The international survey was carried out jointly by the OECD, AfDB, UNDP and ECA. (Image source: Jeff Attaway/Flickr)

A shortage of infrastructure on the African continent has led to transportation becoming 63 per cent more expensive than in Western countries

According to a an international survey jointly carried out by the Organisation for Economic Cooperation and Development (OECD), the African Development Bank (AfDB), the UN Development Programme (UNDP) and the UN Commission for Africa (ECA), the proportion of roads asphalted all over the African continent is five times less than in developed countries.

The survey report added, “The rail network should be the key element for the transport system. But more often, it consists of single tracks, starting from inside the country to the coast, with several secondary corridors.”

It does, however, bring attention to the “dazzling development of air transport in Africa” since the decision to liberalise the continent’s air space was put into action.
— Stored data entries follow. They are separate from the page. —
/-! The host's commands (R363 to R389). -/

/-- R366: a TAIL write that would make TAIL − HEAD, modulo 2^32, exceed 2^SIZE_LOG2 is ignored and sets OVERFLOW; any other is the ring's
TAIL. R365, R367 to R370, R373 to R376: a control write enables a ring of 2^4 to 2^16 packets, whose HEAD and TAIL are then 0, and notes any
other size as its cause; the packet at HEAD is taken once, with its status word PENDING, unless its CRC fails; a packet that cannot be read
disables the ring; a final status writes its word, second half first, raises the interrupt that the packet asks for, and ends the command. -/
def Obligations.RingsGiveTheirCommands : Prop :=
  (∀ (s : State) (f : Fin 16) (k : Fin 4) (v : BitVec 32), s.hostWrites = true → s.tim.idle = 0 →
    let r := s.ring f k
    ∃ t, exec (.hostRingTail f k v) s = .next t ∧
      (2 ^ r.sizeLog2.toNat < (v - r.head).toNat → t.ring f k = { r with overflow := true }) ∧
      ((v - r.head).toNat ≤ 2 ^ r.sizeLog2.toNat → t.ring f k = { r with tail := v }) ∧
      (∀ g j, g ≠ f.val ∨ j ≠ k.val → t.ring g j = s.ring g j) ∧ t.cmds = s.cmds ∧ t.mem = s.mem ∧ t.cores = s.cores) ∧
  (∀ (s : State) (f : Fin 16) (k : Fin 4) (v : BitVec 32), s.hostWrites = true →
    let r := s.ring f k
    let set : Ring := {
      r with ringVa := bit v 30, statusVa := bit v 29, sizeLog2 := BitVec.ofNat 5 (fld v 20 16), vector := BitVec.ofNat 3 (fld v 10 8) }
    (r.enable = true → exec (.hostRingCtrl f k v) s = .next (s.setRing f k { r with enable := bit v 31 })) ∧
    (r.enable = false → bit v 31 = true → 4 ≤ fld v 20 16 → fld v 20 16 ≤ 16 →
      exec (.hostRingCtrl f k v) s = .next (s.setRing f k { set with enable := true, head := 0, tail := 0 })) ∧
    (r.enable = false → bit v 31 = true → fld v 20 16 < 4 ∨ 16 < fld v 20 16 →
      exec (.hostRingCtrl f k v) s = .next (s.setRing f k { set with cause := 1 }))) ∧
  (∀ (s : State) (f : Fin 16) (k : Fin 4) (p : Line), s.mayTake f k = true → (s.ring f k).ringVa = false →
    let r := s.ring f k
    (r.statusVa = false → (∀ d ∈ s.cmds, d.id < s.nextCmd) →
      (crc32 ((lineBytes p).take 60) = byteFld p 0x3C 4 →
        ∃ t c, exec (.packetTake f k (some p)) s = .next t ∧ (t.ring f k).head = r.head + 1 ∧ t.cmds = s.cmds ++ [c] ∧ c.pkt = p ∧
          c.fn = f.val ∧ c.ring = k.val ∧ c.index = r.head ∧ c.id = s.nextCmd ∧ c.started = false ∧ c.status = .pending ∧
          t.host.mem = memWrN (memWrN s.host.mem (hostAddr f (c.statusAt + 8)) (leBytes 8 c.word1)) (hostAddr f c.statusAt)
            (leBytes 8 c.word0) ∧ t.mem = s.mem ∧ t.cores = s.cores) ∧
      (crc32 ((lineBytes p).take 60) ≠ byteFld p 0x3C 4 →
        ∃ t, exec (.packetTake f k (some p)) s = .next t ∧ (t.ring f k).head = r.head + 1 ∧ t.cmds = s.cmds ∧ t.mem = s.mem)) ∧
    exec (.packetTake f k none) s = .next (s.disableRing f k 2) ∧ exec (.packetReadTimeout f k) s = .next (s.disableRing f k 2)) ∧
  (∀ (s : State) (c : Cmd) (st : Status) (detail result : Nat), s.cmd? c.id = some c → c.status = .pending → c.statusVa = false →
    c.mute = false → c.launch = none → st ≠ .pending → st ≠ .partialResult →
    let y := { c with status := st, detail := BitVec.ofNat 16 detail, started := true, waiting := false }
    let d := if c.progresses then y else { y with
      progress := BitVec.ofNat 32 result, mark := BitVec.ofNat 32 (result / 2 ^ 32) }
    let t := s.finish c.id st detail result
    t.cmds = s.cmds.filter (fun x => x.id != c.id) ∧
      t.host.mem = memWrN (memWrN s.host.mem (hostAddr c.fn (c.statusAt + 8)) (leBytes 8 d.word1)) (hostAddr c.fn c.statusAt)
        (leBytes 8 d.word0) ∧
      t.host.msix = s.host.msix ++ (if c.interrupt then [(c.fn, c.vector)] else []) ∧ t.mem = s.mem ∧ t.cores = s.cores ∧ t.ctxs = s.ctxs)
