-- ==== Sys2Proof/Laws/Dispatch.lean ====
section
/-! SUPPORT. Which meaning each command has: one equation for each constructor of Instr, so that no proof unfolds the dispatch. -/

namespace Sys2Proof.Machine
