-- ==== Sys2Proof/Laws/State.lean ====
section
/-! SUPPORT. What each update of one table or register group leaves as it was: one lemma for each field of the state, and what
the table then answers. -/

namespace Sys2Proof.Machine

/-! setCore. -/

@[simp] theorem State.setCore_pending (s : State) (n : Nat) (c : Core) : (s.setCore n c).pending = s.pending := rfl
@[simp] theorem State.setCore_free (s : State) (n : Nat) (c : Core) : (s.setCore n c).free = s.free := rfl
@[simp] theorem State.setCore_hub (s : State) (n : Nat) (c : Core) : (s.setCore n c).hub = s.hub := rfl
@[simp] theorem State.setCore_mem (s : State) (n : Nat) (c : Core) : (s.setCore n c).mem = s.mem := rfl
@[simp] theorem State.setCore_cache (s : State) (n : Nat) (c : Core) : (s.setCore n c).cache = s.cache := rfl
@[simp] theorem State.setCore_links (s : State) (n : Nat) (c : Core) : (s.setCore n c).links = s.links := rfl
@[simp] theorem State.setCore_tim (s : State) (n : Nat) (c : Core) : (s.setCore n c).tim = s.tim := rfl
@[simp] theorem State.setCore_cal (s : State) (n : Nat) (c : Core) : (s.setCore n c).cal = s.cal := rfl
@[simp] theorem State.setCore_fab (s : State) (n : Nat) (c : Core) : (s.setCore n c).fab = s.fab := rfl
@[simp] theorem State.setCore_sol (s : State) (n : Nat) (c : Core) : (s.setCore n c).sol = s.sol := rfl
@[simp] theorem State.setCore_fns (s : State) (n : Nat) (c : Core) : (s.setCore n c).fns = s.fns := rfl
@[simp] theorem State.setCore_host (s : State) (n : Nat) (c : Core) : (s.setCore n c).host = s.host := rfl
@[simp] theorem State.setCore_cmds (s : State) (n : Nat) (c : Core) : (s.setCore n c).cmds = s.cmds := rfl
@[simp] theorem State.setCore_nextCmd (s : State) (n : Nat) (c : Core) : (s.setCore n c).nextCmd = s.nextCmd := rfl
@[simp] theorem State.setCore_ctxs (s : State) (n : Nat) (c : Core) : (s.setCore n c).ctxs = s.ctxs := rfl
@[simp] theorem State.setCore_parts (s : State) (n : Nat) (c : Core) : (s.setCore n c).parts = s.parts := rfl
@[simp] theorem State.setCore_scheds (s : State) (n : Nat) (c : Core) : (s.setCore n c).scheds = s.scheds := rfl
@[simp] theorem State.setCore_hdTlb (s : State) (n : Nat) (c : Core) : (s.setCore n c).hdTlb = s.hdTlb := rfl
@[simp] theorem State.setCore_saved (s : State) (n : Nat) (c : Core) : (s.setCore n c).saved = s.saved := rfl
@[simp] theorem State.setCore_pwr (s : State) (n : Nat) (c : Core) : (s.setCore n c).pwr = s.pwr := rfl
@[simp] theorem State.setCore_log (s : State) (n : Nat) (c : Core) : (s.setCore n c).log = s.log := rfl
@[simp] theorem State.setCore_recov (s : State) (n : Nat) (c : Core) : (s.setCore n c).recov = s.recov := rfl
@[simp] theorem State.setCore_mw (s : State) (n : Nat) (c : Core) : (s.setCore n c).mw = s.mw := rfl
@[simp] theorem State.setCore_sec (s : State) (n : Nat) (c : Core) : (s.setCore n c).sec = s.sec := rfl
@[simp] theorem State.setCore_sup (s : State) (n : Nat) (c : Core) : (s.setCore n c).sup = s.sup := rfl

/-! setCtx. -/

@[simp] theorem State.setCtx_pending (s : State) (n : Nat) (c : Ctx) : (s.setCtx n c).pending = s.pending := rfl
@[simp] theorem State.setCtx_free (s : State) (n : Nat) (c : Ctx) : (s.setCtx n c).free = s.free := rfl
@[simp] theorem State.setCtx_hub (s : State) (n : Nat) (c : Ctx) : (s.setCtx n c).hub = s.hub := rfl
@[simp] theorem State.setCtx_cores (s : State) (n : Nat) (c : Ctx) : (s.setCtx n c).cores = s.cores := rfl
@[simp] theorem State.setCtx_mem (s : State) (n : Nat) (c : Ctx) : (s.setCtx n c).mem = s.mem := rfl
@[simp] theorem State.setCtx_cache (s : State) (n : Nat) (c : Ctx) : (s.setCtx n c).cache = s.cache := rfl
@[simp] theorem State.setCtx_links (s : State) (n : Nat) (c : Ctx) : (s.setCtx n c).links = s.links := rfl
@[simp] theorem State.setCtx_tim (s : State) (n : Nat) (c : Ctx) : (s.setCtx n c).tim = s.tim := rfl
@[simp] theorem State.setCtx_cal (s : State) (n : Nat) (c : Ctx) : (s.setCtx n c).cal = s.cal := rfl
@[simp] theorem State.setCtx_fab (s : State) (n : Nat) (c : Ctx) : (s.setCtx n c).fab = s.fab := rfl
@[simp] theorem State.setCtx_sol (s : State) (n : Nat) (c : Ctx) : (s.setCtx n c).sol = s.sol := rfl
@[simp] theorem State.setCtx_fns (s : State) (n : Nat) (c : Ctx) : (s.setCtx n c).fns = s.fns := rfl
@[simp] theorem State.setCtx_host (s : State) (n : Nat) (c : Ctx) : (s.setCtx n c).host = s.host := rfl
@[simp] theorem State.setCtx_cmds (s : State) (n : Nat) (c : Ctx) : (s.setCtx n c).cmds = s.cmds := rfl
@[simp] theorem State.setCtx_nextCmd (s : State) (n : Nat) (c : Ctx) : (s.setCtx n c).nextCmd = s.nextCmd := rfl
@[simp] theorem State.setCtx_parts (s : State) (n : Nat) (c : Ctx) : (s.setCtx n c).parts = s.parts := rfl
@[simp] theorem State.setCtx_scheds (s : State) (n : Nat) (c : Ctx) : (s.setCtx n c).scheds = s.scheds := rfl
@[simp] theorem State.setCtx_hdTlb (s : State) (n : Nat) (c : Ctx) : (s.setCtx n c).hdTlb = s.hdTlb := rfl
@[simp] theorem State.setCtx_saved (s : State) (n : Nat) (c : Ctx) : (s.setCtx n c).saved = s.saved := rfl
@[simp] theorem State.setCtx_pwr (s : State) (n : Nat) (c : Ctx) : (s.setCtx n c).pwr = s.pwr := rfl
@[simp] theorem State.setCtx_log (s : State) (n : Nat) (c : Ctx) : (s.setCtx n c).log = s.log := rfl
@[simp] theorem State.setCtx_recov (s : State) (n : Nat) (c : Ctx) : (s.setCtx n c).recov = s.recov := rfl
@[simp] theorem State.setCtx_mw (s : State) (n : Nat) (c : Ctx) : (s.setCtx n c).mw = s.mw := rfl
@[simp] theorem State.setCtx_sec (s : State) (n : Nat) (c : Ctx) : (s.setCtx n c).sec = s.sec := rfl
@[simp] theorem State.setCtx_sup (s : State) (n : Nat) (c : Ctx) : (s.setCtx n c).sup = s.sup := rfl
“Africa is the top region in the world in terms of development of air transport, particularly since the liberalisation that followed the Yamoussoukro decision approved in 1999 by African leaders,” said the report.

Despite the implementation of the decision to liberalise Africa’s space, several countries have conceded mutual bilateral rights enabling airlines to carry passengers to third countries, the survey pointed out.

It added that the expensive air, land, rail and maritime transport was one of the major obstacles to the development of intra-African trade, which today only represented 12 per cent of the overall trade on the continent.